One member of an extreme right-wing organisation said to him that his “home number is on every – on the walls of every public convenience in Lambeth”, which is how he came to understand how so many people were able to telephone him.[3] It was also reported in the press in 1997 that his office and home had been bugged.[4]

19. Mr Henry Gilby – the director of amenity services, then director of environmental services and finally chief executive of Lambeth Council (between June 1993 and December 1994) – also described being subject to intimidation. As director of amenity services, his office was the subject of a serious arson attack.[5] When attempting to tackle corrupt practices as director of environmental services, his office was broken into and computer records stolen.[6] During his time as chief executive, his office and home were broken into, he was threatened and his car tyres slashed.[7]

20. In February 1993, a Lambeth Council employee Mr Bulic Forsythe (whose responsibilities included building management) was killed. His body was found in his home, which had been set on fire. In June 1993, his murder was featured on an episode of the television programme Crimewatch. The murder of Mr Forsythe remains unsolved. It was the subject of a recent review by the Metropolitan Police Service (Operation Redsnow), as a result of concerns that there was a connection between Mr Forsythe’s employment at Lambeth Council and his murder, but no evidence of such a connection was found.[8] At the very least, the murder of Mr Forsythe is likely to have caused concern and fear on the part of staff and councillors.

21. A report in 1994 into Lambeth Council’s Housing Directorate – the Harris report – identified racism, sexism, nepotism and fear.[9] It arose following allegations that Lambeth Council employees were involved in making or distributing images of child sexual abuse. One member of staff was alleged to have told others that the content included sadism, bestiality and imagery of children, with films said to have been home produced by staff or people with whom they were associated.[10] The exchange of pornography was also alleged to have occurred.[11] The report described evidence of informal networks of men, and a department operated by cronyism and favouritism, which served to sustain organisational racism and sexism.

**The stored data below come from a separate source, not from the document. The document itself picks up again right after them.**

def FitSums.add (a : FitSums) (p s y : Int) : FitSums :=
  { n := a.n + 1, pp := a.pp + p * p, ps := a.ps + p * s, p := a.p + p, ss := a.ss + s * s, s := a.s + s
    yp := a.yp + y * p, ys := a.ys + y * s, y := a.y + y, yy := a.yy + y * y }

/-- The sums for dead time `d`, over the evaluations that have the values they need. -/
def fitSums (rs : List CapRec) (d : Nat) : FitSums :=
  (((rs.drop d).zip (rs.drop (d + 1))).zip rs).foldl (fun a x => a.add x.1.1.pv x.2.sig x.1.2.pv) {}

/-- A 3 × 3 determinant. -/
def det3 (a b c d e f g h i : Int) : Int := a * (e * i - f * h) - b * (d * i - f * g) + c * (d * h - e * g)

/-- A fit by Cramer's rule: a, b, c over `den`, with the sum of squared residuals over `den`; none where the equations are singular. -/
structure Fit where
  d : Nat
  a : Int
  b : Int
  c : Int
  den : Int
  rss : Int
deriving DecidableEq, Repr

def fitOf (rs : List CapRec) (d : Nat) : Option Fit :=
  let s := fitSums rs d
  let den := det3 s.pp s.ps s.p s.ps s.ss s.s s.p s.s s.n
  if den ≤ 0 then none
  else
    let a := det3 s.yp s.ps s.p s.ys s.ss s.s s.y s.s s.n
    let b := det3 s.pp s.yp s.p s.ps s.ys s.s s.p s.y s.n
    let c := det3 s.pp s.ps s.yp s.ps s.ss s.ys s.p s.s s.y
    some { d := d, a := a, b := b, c := c, den := den, rss := s.yy * den - a * s.yp - b * s.ys - c * s.y }

/-- The fit of smallest residual; of equal ones that of the smallest dead time. -/
def bestFit (rs : List CapRec) (len : Nat) : Option Fit :=
  ((List.range (min 63 (len / 4) + 1)).filterMap (fitOf rs)).foldl (fun o f =>
    match o with
    | none => some f
    | some g => if f.rss * g.den < g.rss * f.den then some f else some g) none

/-- The response of a fitted model from the PV at the start (log entry 6): `y` the last value, `sig` the signals delayed by d + 1. -/
def fitResp (f : Fit) (y : Int) : List Int → List Int
  | [] => []
  | s :: ss =>
    let y' := (f.a * y + f.b * s * 2 ^ 64 + f.c * 2 ^ 64) / f.den
    y' :: fitResp f y' ss

/-- K, θ and τ of a PRBS, CHIRP or SINE by least squares (R194). -/
def fitModel (rs : List CapRec) (len tMs : Nat) : Option Model :=
  match bestFit rs len with
  | none => none
  | some f =>
    if f.a ≤ 0 ∨ f.den ≤ f.a then none
    else
      let head := (rs.take (f.d + 1)).map (fun r => r.pv * 2 ^ 64)
      let ln := lnRat f.a.toNat f.den.toNat
      some { k := fOfRat b32 f.b (f.den - f.a).toNat, theta := fOfRat b32 (f.d * tMs : Nat) 1000
             tau := if ln = 0 then fInf b32 false else fOfRat b32 ((tMs : Int) * fxOne) (1000 * ln.natAbs)
             resp := head ++ fitResp f (head.getLastD 0) ((rs.take (rs.length - (f.d + 1))).map (·.sig)) }
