/-- Check 16 (R164). -/
def check16 (pl : Plan) : Option Nat :=
  firstOf
    [ (if 64 < pl.jack.length then some 64 else none)
    , firstBad (List.range pl.jack.length) (fun i => match pl.jack[i]? with
        | some e => (List.range 4).any (fun k => decide (24 ≤ jIn e k) && decide (jIn e k ≤ 30)) || (jSafety e && jLevel e)
        | none => true) id ]

/-- The origin of a point is virtual (R24: ORIGIN 4). -/
def PointDef.virtual (p : PointDef) : Bool := p.originOf == 4

/-- Check 17 (R337, R338). -/
def check17 (pl : Plan) : Option Nat :=
  let named (s : ScopeDef) : Bool :=
    s.readPts.all (fun i => pl.points.any (fun p => p.idx == i)) && s.meters.all (fun c => decide (c < 96)) && s.logs.all (fun a => decide (a < 64))
  firstOf
    [ firstBad pl.scopes (fun s =>
        if s.scope = 0 then !pl.points.all (fun p => s.readPts.contains p.idx) || !(List.range 96).all (fun c => s.meters.contains c)
            || !(List.range 16).all (fun a => s.logs.contains a)
        else !named s) (·.scope)
    , (pl.scopes.filterMap (fun s => firstBad s.writePts (fun i => !pl.points.any (fun p => p.idx == i && p.virtual)) id)).head? ]

/-- The outputs loops drive. -/
def Plan.loopDrives (pl : Plan) : List (Nat × Nat) := pl.loops.filterMap (fun d => (actOutput d.act).map (fun o => (o.val, d.num)))

/-- The safe values R100 permits for an output. -/
def Plan.safeOk (pl : Plan) (o : Nat) (v : SafeVal) : Bool :=
  match outKind o, v with
  | .do_, .off => true | .do_, .on => true | .do_, .hold => true
  | .ao, .hold => true | .ao, .hiz => true
  | .ao, .value w =>
    let a := imgFld pl (F.FIO_AO_SC_LO_SC (o - 24))
    let b := imgFld pl (F.FIO_AO_SC_HI_SC (o - 24))
    fLe b32 (fMin b32 a b) w.toNat && fLe b32 w.toNat (fMax b32 a b)
  | .so, .off => true
  | .lt, .alarm => true | .lt, .hold => true
  | .lt, .value w => fLe b32 (fOfRat b32 38 10) w.toNat && fLe b32 w.toNat (fOfRat b32 205 10)
  | _, _ => false

/-- Check 18 (R53, R100, R264). Log entry 118: a safe value that R100 does not permit fails here, with DETAIL the output. -/
def check18 (pl : Plan) : Option Nat :=
  let ld := pl.loopDrives
  let dr := pl.launched ++ ld.map (·.1)
  let listed (o : Nat) : Bool := pl.safe.any (fun x => x.1 == o)
  firstOf
    [ firstBad (pl.launched ++ pl.jackOuts) (fun o => !listed o) id
    , firstBad ld (fun x => !listed x.1 || decide (1 < dr.count x.1)) (·.2)
    , firstBad pl.launched (fun o => decide (1 < dr.count o)) id
    , firstBad pl.safe (fun x => !pl.safeOk x.1 x.2) (·.1)
    , (pl.points.filterMap (fun p => match p.bind with
        | .out o => if 32 ≤ o ∧ o < 40 then (pl.tasks.find? (fun t => (pl.writtenPts t).contains p.idx && t.safetyCopy == 0 && !t.transfer)).map (·.idx) else none
        | _ => none)).head?
    , (pl.points.filterMap (fun p => match p.bind, p.writer with
        | .out o, some w => if (32 ≤ o ∧ o < 40) && !pl.safetyTask w then some w else none
        | _, _ => none)).head? ]

/-- The first failed check of R76 with its DETAIL; none where the plan passes. -/
def Plan.verify (hw : Nat) (pl : Plan) : Option (Nat × Nat) :=
  ([ (1, check1 hw pl), (2, check2 pl), (3, check3 pl), (4, check4 pl), (5, check5 pl), (6, check6 pl), (7, check7 pl), (8, check8 pl)
   , (9, check9 pl), (10, check10 pl), (11, check11 pl), (12, check12 pl), (13, check13 pl), (14, check14 pl), (15, check15 pl)
   , (16, check16 pl), (17, check17 pl), (18, check18 pl) ].filterMap (fun x => x.2.map (fun d => (x.1, d)))).head?

end Sys2Proof.Machine
end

It concluded:

The Panel is of the view that a network of exchange of pornographic videos does or did exist and that there is wider knowledge of this within housing than the Panel was able to obtain from witnesses.”[12]

22. The Harris report also referred to ‘Les’ or ‘LP’, who was thought to have links to the officers in the housing directorate implicated in the exchange of pornography.[13] While the Harris report did not specify the identity of this person, as DI Morley said in oral evidence, it might well have been Mr Leslie Paul, a care worker for Lambeth Council who was subsequently convicted of child sexual abuse.[14] It also referred to:

  • a Lambeth employee of a hostel for adults receiving a letter, intercepted by staff, which offered pornographic video material and “referred to providing children”, but “no management action was taken on the letter which was returned by the more senior manager”;[15] and
  • allegations that the personnel officer in housing had interfered in the investigation into an allegation of sexual assault made by a female officer against a male housing officer, which witnesses described as a “cover-up”.[16] (The Harris report also described “sinister” aspects of the investigation into the allegations of sexual assault, such as the removal of items of evidence by the personnel officer).[17]